Late night comedy trying to cash in on reality TV President

There’s a cliche in this business that “all publicity is good publicity.” Like everything else, that’s a relative truism, but if you’re one to subscribe to that notion, then you probably think Donald Trump is having the best year ever.
No single media source can get enough of Trump. There were a few days last week on CNN that every single aggregated top story on their app had “Trump” in the headline. Look at the Associated Press string and half the “Top Stories” are Trump! Trump! Trump!

But, perhaps, the industry most appreciative of the nation’s bottomless appetite for all things Trump is late night comedy. From the resurgence of Saturday Night Live as, essentially, a Trump-skewering vehicle for liberal commiseration, to the topical shift on The Late Show, Trump-heavy content has become real currency for primetime and late night programming.
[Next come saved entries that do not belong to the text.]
/-- BDAC_CONFIG (R174, R175, R178). A range change runs in full on a parked bias DAC too; ACTIVE = 0 ends one in progress.
DESIGN CHOICE: with ACTIVE = 0 a new RANGE is taken without a range change, since the output stays parked. -/
def bdacConfigSpec : CmdSpec where
  opcode := 0x20B
  kinds := [4]
  states := 0b1100
  layout := [(16, 7), (20, 255), (21, 255), (22, 15), (24, 127), (25, 3), (26, 255), (27, 255)]
  absent := fun s c => rejIf (!s.unitPresent 1 (pBits c 24 0 7)) (rejAbsent 1 (pBits c 24 0 7))
  busy := fun s c => rejIf (s.inSlice 3 (indexOf c)) rejBusy
  app := justDo fun s c =>
    let k := indexOf c
    let code := sgn 20 (pNum c 20 3)
    let change := s.fld .bdacCfgRange k != pBits c 16 0 1
    let active := bit (pByte c 16) 2
    let seq := bit (pByte c 16) 1
    let parked := s.flag .bdacStatusParked k
    let s := s.wr .bdacCfg k (pBits c 16 0 3)
    let s := s.wr .bdacSeq k (pBits c 24 0 7 + 256 * pBits c 25 0 2 + 65536 * pByte c 26 + 16777216 * pByte c 27)
    if change then s.bdRangeChange k code
    else if !active then
      (if s.flag .bdacStatusRangeChange k && (s.bd k).phase != 3 then s else (s.bdNoChange k).bdRampPark k)
    else if parked && seq && !s.flag .bdacStatusRangeChange k then s.bdUnpark k
    else s

def execBdacConfig (c : HostCmd) (s : State) : Host.Outcome State Fault Refusal := command bdacConfigSpec c s

/-- BDAC_SLEW (R177). -/
def bdacSlewSpec : CmdSpec where
  opcode := 0x20C
  kinds := [4]
  states := 0b1100
  layout := whole 16 4
  range := fun s c =>
    let step := pNum c 16 2
    let iv := pNum c 18 2
    firstRej [
      rejIf (step == 0) (rejRange 16),
      rejIf (iv == 0 || decide (20000 < iv)) (rejRange 18),
      rejIf (decide (s.rd .guardBrate (indexOf c) * (iv * 50) < step * 1000)) (rejRange 16)]
  busy := fun s c => rejIf (s.inSlice 3 (indexOf c)) rejBusy
  app := justDo fun s c => s.wr .bdacSlew (indexOf c) (pNum c 16 4)

def execBdacSlew (c : HostCmd) (s : State) : Host.Outcome State Fault Refusal := command bdacSlewSpec c s

/-- BDAC_LIST_WRITE (R178): codes from a host buffer. -/
def bdacListWriteSpec : CmdSpec where
  opcode := 0x20D
  kinds := [4]
  states := 0b1100
  layout := List.flatten [[(16, 255), (18, 255), (19, 255)], whole 24 8]
  reads := fun _ _ => true
  range := fun _ c =>
    let n := pNum c 18 2
    firstRej [rejIf (n == 0 || decide (256 < n) || decide (256 < pByte c 16 + n)) (rejRange 18), bufAligned c 24]
  busy := fun s c => firstRej [rejIf (s.inSlice 3 (indexOf c)) rejBusy, s.bankBusy 163]
  app := justDo fun s c =>
    let k := indexOf c
    let s := forEach (List.range (pNum c 18 2)) (fun i s =>
      s.setBd k { s.bd k with
        list := SMap.put 0 (s.bd k).list (pByte c 16 + i) (BitVec.ofNat 20 (bufNat (bufOf c) (4 * i) 4)) }) s
    s.cleanBank 13 k (pByte c 16) (pByte c 16 + pNum c 18 2)

def execBdacListWrite (c : HostCmd) (s : State) : Host.Outcome State Fault Refusal := command bdacListWriteSpec c s

end Sys2Proof.Machine
end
The Trump-heavy content ranges from the wink-wink, nudge-nudge quips on Colbert and Fallon, to the off the reservation skewering from the likes of John Oliver, whose “Last Week Tonight” painted the President as an inept coward hiding behind his desk, complete with the caption: “Scary times call for a scared man…”

And, of course, there’s Saturday Night Live, where just about every member of the cast is trying to figure out which member of Trump’s cabinet to impersonate, so they can play opposite Alec Baldwin and, well, pretty much every episode. Even guest stars are getting into the act after Melissa McCarthy recently took on press secretary Sean Spicer for one of the most viral bits in weeks.

On The Daily Show, Trevor Noah can always be counted on to take whatever Trump has said and done throughout the day and trying to spin it for snarky laughter. And, of course, TDS alum, Samantha Bee, is a constant critic of all things Trump.

But the real question is who’s getting the most out of this? Trump absolutely loves the attention, even if he takes the actors and hosts to task for getting him wrong. Meanwhile, Trump’s supporters love to see everyone in the media piling on Trump … even if, “the media” in question are really a bunch of late night comics. Trump supporters use all the “jokes” to prove their point that “Hollywood” is out to get Trump. Never mind that most of these shows are produced in NYC, if you’re famous and on TV and you don’t like Trump, you’re “Hollywood” to some folks.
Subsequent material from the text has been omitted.